Most of that was due to Bobbi. The secretary acted almost like a coprincipal these days. She’d gotten a title change and a subsequent pay bump—officially she was now “administrative coordinator” rather than “secretary”—and it had definitely gone to her head. Her job was still to answer phones, type memos and act as Jody’s toady, but she seemed to think she was ruler of all she surveyed. “Power corrupts,” Steve Warren said when the subject arose, a sentiment echoed by several other teachers, and that about summed it up.

 

 

For Linda, the office had become a very unpleasant place. Bobbi really had been taking notes at that initial staff meeting, or so it seemed, and she was definitely holding grudges. Whenever Linda went in to pick up her mail or use the copier, the secretary—
administrative coordinator

 

 

—would stop whatever she was doing and simply stare. Any phone conversation was instantly put on hold, all chatting with the other secretaries, clerks or administrators halted, and the woman would glare silently at Linda until she was out of the office. Linda had taken to going in with Diane or another friend in order to check her mailbox, and as cowardly as it was, she’d sent her TA down yesterday morning to make copies of a homework assignment.

 

 

Now it was going to be even worse.

 

 

She looked over at the office building and tried to imagine what Jody was doing in there right now. What stuck in her brain was the strangeness of the woman’s behavior at the end of the hallway and the creepiness of the way she’d stopped on the sidewalk to stare up at the window.
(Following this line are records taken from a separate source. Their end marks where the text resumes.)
-- ==== Sys2Proof/Safety.lean ====
section
/-! DEFINITION. What claims speak of: the invariants of 10_state.md, and what the environment must guarantee
(70_reset_and_hazards.md). -/

namespace Sys2Proof.Machine

/-- The channel invariants of R23, R24 and R26. -/
abbrev Channel.Ok (ch : Channel) : Prop :=
  ch.cnt.toNat ≤ Config.bitCap ∧ ch.acc.toNat < 2 ^ ch.cnt.toNat ∧ (ch.armed = true → 1 ≤ ch.cnt.toNat)

/-- What R71 says of every event: its reader id is a channel's, `1 <= bit_length <= 64` and
`code < 2^bit_length`. -/
abbrev EventOk (cfg : Config) (ev : ReaderEvent) : Prop :=
  ev.readerId ∈ cfg.readerId ∧ 1 ≤ ev.bitLength.toNat ∧ ev.bitLength.toNat ≤ Config.bitCap ∧
    ev.code.toNat < 2 ^ ev.bitLength.toNat

/-- The text receiver's registers (R29): at most `TXT_MAX_LINE - 1` bytes, none of them a newline, and none
while the rest of a line is thrown away. -/
abbrev ReceiverOk (s : State) : Prop :=
  s.rxbuf.length ≤ s.cfg.txtMaxLine - 1 ∧ newline ∉ s.rxbuf ∧ (s.rxdiscard = true → s.rxbuf = [])

/-- The invariant of the block: one register set per channel (R22), the channel invariants (R23, R24,
R26), the queue's capacity (R27) and its events (R71), and the receiver's registers (R29). -/
abbrev State.Inv (s : State) : Prop :=
  s.chans.length = s.cfg.numReaders ∧ (∀ ch ∈ s.chans, ch.Ok) ∧ s.evq.length ≤ s.cfg.evqCap ∧
    (∀ ev ∈ s.evq, EventOk s.cfg ev) ∧ ReceiverOk s

/-- Two states agree on every register the spec gives the block. -/
abbrev SameRegisters (s s' : State) : Prop :=
  s'.chans = s.chans ∧ s'.evq = s.evq ∧ s'.rxbuf = s.rxbuf ∧ s'.rxdiscard = s.rxdiscard

/-- Two states agree on the text receiver. -/
abbrev SameReceiver (s s' : State) : Prop := s'.rxbuf = s.rxbuf ∧ s'.rxdiscard = s.rxdiscard

/-- What no operation writes: the configuration (R32), and the inputs, of which the step alone takes one. -/
abbrev SameEnvironment (s s' : State) : Prop := s'.cfg = s.cfg ∧ s'.input = s.input

/-- The timestamp of an operation that carries one (R115). -/
def stampOf : Instr → Option Stamp
  | .edge _ _ t => some t
  | .tick t => some t
  | .sample t _ _ => some t
  | _ => none

/-- The timestamps a list of inputs carries, in order. -/
def stampsOf (cfg : Config) (rs : List Input) : List Stamp :=
  rs.filterMap fun r =>
    match decode cfg r with
    | .ok i => stampOf i
    | .error _ => none

/-- Successive timestamps are non-decreasing in unwrapped time and less than `2^(TS_WIDTH-1)` apart:
each is less than half a turn after the one before (R293, R294). -/
def WellTimed : List Stamp → Prop
  | [] => True
  | [_] => True
  | a :: b :: ts => elapsed a b < 2 ^ (Config.tsWidth - 1) ∧ WellTimed (b :: ts)

/-- The launch premise of a run (R292 to R294): a configuration of R8, and inputs in time order. -/
def State.Launched (s : State) : Prop := configOk s.cfg = true ∧ WellTimed (stampsOf s.cfg s.input)

/-- The consumer has kept up (R295): there is room for the next event. -/
abbrev State.HasRoom (s : State) : Prop := s.evq.length < s.cfg.evqCap

/-! ## The terms of the statements -/

/-- The state after an operation that changes no register and returns r, with no diagnostic. -/
def State.answered (s : State) (r : Result) : State := { s with diags := [], result := r }

/-- The idle timer of a channel is due at t, in the words of R114. -/
abbrev TimerDue (ch : Channel) (t : Stamp) : Prop := ch.armed = true ∧ 50000 ≤ elapsed ch.last t

/-- A channel after FINALIZE (R116): the train, its timestamp and its timer are cleared. -/
def finalizedChan (ch : Channel) : Channel :=
  { acc := 0, cnt := 0, last := 0, armed := false, prev0 := ch.prev0, prev1 := ch.prev1, seen := ch.seen }

/-- A channel after an edge on line b at t, once due timers have fired (R111 to R113). -/
def afterEdge (ch : Channel) (b : Nat) (t : Stamp) : Channel :=
  if elapsed ch.last t < 200 then ch
  else
    { acc := if ch.cnt.toNat < 64 then (ch.acc <<< 1) ||| BitVec.ofNat 64 b else ch.acc
      cnt := if ch.cnt.toNat < 64 then ch.cnt + 1 else ch.cnt
      last := t
      armed := true
      prev0 := ch.prev0
      prev1 := ch.prev1
      seen := ch.seen }

/-- The parity verdict of R117, bit by bit: the number of ones among bits 25..13 is even and among bits
12..0 odd. -/
abbrev ParityHolds (v : Code) : Prop :=
  ((List.range 13).filter fun i => v.getLsbD (13 + i)).length % 2 = 0 ∧
    ((List.range 13).filter fun i => v.getLsbD i).length % 2 = 1

/-- The event of a finished train: none for an empty one and for a 26-bit one that fails parity (R116). -/
def trainEvent (cfg : Config) (c : Nat) (ch : Channel) : Option ReaderEvent :=
  if ch.cnt = 0 ∨ (ch.cnt = 26 ∧ ¬ParityHolds ch.acc) then none
  else some ⟨cfg.readerId.getD c 0, ch.acc, ch.cnt⟩

/-- The diagnostic of a finished train: DIAG_PARITY for a 26-bit one that fails parity (R116). -/
def trainDiag (cfg : Config) (c : Nat) (ch : Channel) : Option Diag :=
  if ch.cnt = 26 ∧ ¬ParityHolds ch.acc then some ⟨.parity, cfg.readerId.getD c 0⟩ else none

/-- The channels due at t, in channel order. -/
def dueList (s : State) (t : Stamp) : List Nat :=
  (List.range s.cfg.numReaders).filter fun c => decide (TimerDue (s.chan c) t)

/-- Both lines of a channel sampled before fall in a sample (R122). -/
abbrev BothFall (s : State) (d0 d1 : List Nat) (c : Nat) : Prop :=
  (s.chan c).seen = true ∧ (s.chan c).prev0 = true ∧ (s.chan c).prev1 = true ∧ d0[c]? = some 0 ∧ d1[c]? = some 0

/-- How many draws of LINE_ORDER a sample takes before it comes to channel c. -/
def lineDraws (s : State) (d0 d1 : List Nat) (c : Nat) : Nat :=
  ((List.range c).filter fun c' => decide (BothFall s d0 d1 c')).length

/-- EDGE operations on one channel, one after another. -/
def feedEdges (c : Nat) : List (Nat × Stamp) → State → Host.Outcome State Fault Refusal
  | [], s => .next s
  | (b, t) :: es, s =>
    match exec (.edge c b t) s with
    | .next s' => feedEdges c es s'
    | .fault r => .fault r
    | .refused r => .refused r

/-- Edges from time t on, each at least 200 and less than 50000 microseconds after the one before. -/
def WellSpaced (t : Stamp) : List (Nat × Stamp) → Prop
  | [] => True
  | (_, t') :: es => 200 ≤ elapsed t t' ∧ elapsed t t' < 50000 ∧ WellSpaced t' es

/-- RXBYTE operations, one per byte, with the results they return. -/
def feedBytes : Bytes → State → Option (State × List Result)
  | [], s => some (s, [])
  | x :: xs, s =>
    match exec (.rxbyte x) s with
    | .next s' => (feedBytes xs s').map fun p => (p.1, s'.result :: p.2)
    | .fault _ => none
    | .refused _ => none

/-- A frame's length byte and checksum byte are the right ones (R76, R77). -/
abbrev Framed (tag len : Byte) (fields : Bytes) (cs : Byte) : Prop :=
  len.toNat = fields.length ∧ cs = xorBytes (tag :: len :: fields)

/-- A byte is a hexadecimal digit of value n, in either letter case (R201). -/
abbrev HexDigit (b : Byte) (n : Nat) : Prop :=
  n < 10 ∧ b.toNat = 0x30 + n ∨
    10 ≤ n ∧ n < 16 ∧ (b.toNat = 0x41 + (n - 10) ∨ b.toNat = 0x61 + (n - 10))

/-- A line of the layout of R81: a payload and two checksum bytes. -/
def lineOfParts (j : Bytes) (h l : Byte) : Bytes := ascii "<" ++ j ++ ascii ">|" ++ [h, l, 0x0A]

/-- A result that accepts an object exactly where its members are those of a well-typed message, in any
order (R206, R221), and otherwise is REJ_TXT_FIELDS. -/
def AcceptsExactly (cfg : Config) (o : JObj) (r : TxtResult) : Prop :=
  (∃ m, txtMsgOk cfg m = true ∧ o.Perm (txtObject m) ∧ r = .msg m) ∨
    ((∀ m, txtMsgOk cfg m = true → ¬o.Perm (txtObject m)) ∧ r = .reject .txtFields)

end Sys2Proof.Machine
end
The image in Linda’s mind was of the principal sitting perfectly still in a completely darkened office, smiling evilly, glowing eyes focused on nothing that could be seen by mortal eyes.

 

 

Shivering, Linda turned away. She really did have work to do this morning. And the quicker she got down to it and stopped overdramatizing every little thing that happened to her, the better off she’d be.

 

 

A carton of books had come in yesterday—class copies of Kurt Vonnegut’s
Cat’s Cradle
—and it was sitting next to several reams of paper that she had yet to unpack. She put the paperbacks in her bookcase, then placed the paper in the supply cabinet. The nighttime custodians had erased everything on both blackboards, though she’d left a note instructing them to leave it all as is, and she painstakingly rewrote everything all over again before settling down at her desk and treating herself to a breakfast bar.

 

 

It seemed quiet all of a sudden. Too quiet. She hadn’t really noticed while she’d been busy and moving around, but now that she was sitting still, the silence seemed oppressive. She was acutely aware that she was the only person in the building, and she walked over to the door and locked it.

 

 

She needed some noise. She kept a portable CD player on a shelf behind her desk. Not an iPod or one of those small devices with attached headphones, but a cheap boom-box-looking thing she’d picked up at The Store several years back. She put in a reissued Nazz CD that Frank had given her for her birthday in June, and although she’d intended to spend this time making lesson plans, she found herself just sitting there and listening to the music. As a teenager, she’d owned the original vinyl album, and now hearing it again, she was brought back to those days. Even then, it had been a relic of another era, the music of an earlier generation, but that had been part of its appeal. She’d never dated much until her senior year in high school, and after her best friend, Maddy, had moved in the middle of ninth grade, she’d felt lonely and isolated. It was music that had saved her, that had let her know she was not alone. Particularly music from the late 1960s and early 1970s. She’d spent hour after hour in her room by herself, listening to records, and those songs had spoken to her. Albums like
Nazz
had not only understood and reflected back her feelings but promised something better. Art from an earlier age, it had contained the innocence of that time period but had also pointed the way to a tomorrow that was better than today.

 

 

Listening to the same tunes now made her feel slightly sad, but it was a sweet sadness, and it made her think about the importance of art, and how much music and literature had meant to her over the years. That gave her an idea, and she decided to set aside her lesson plans for the day and have a discussion in each of her classes not about what they were studying but why. In these test-mad days, where parents were concerned about educational competition with other countries and politicians downplayed anything that did not lead directly to a specific job track, she thought it would be a good idea to talk about the importance of subjects that fed the soul rather than the résumé.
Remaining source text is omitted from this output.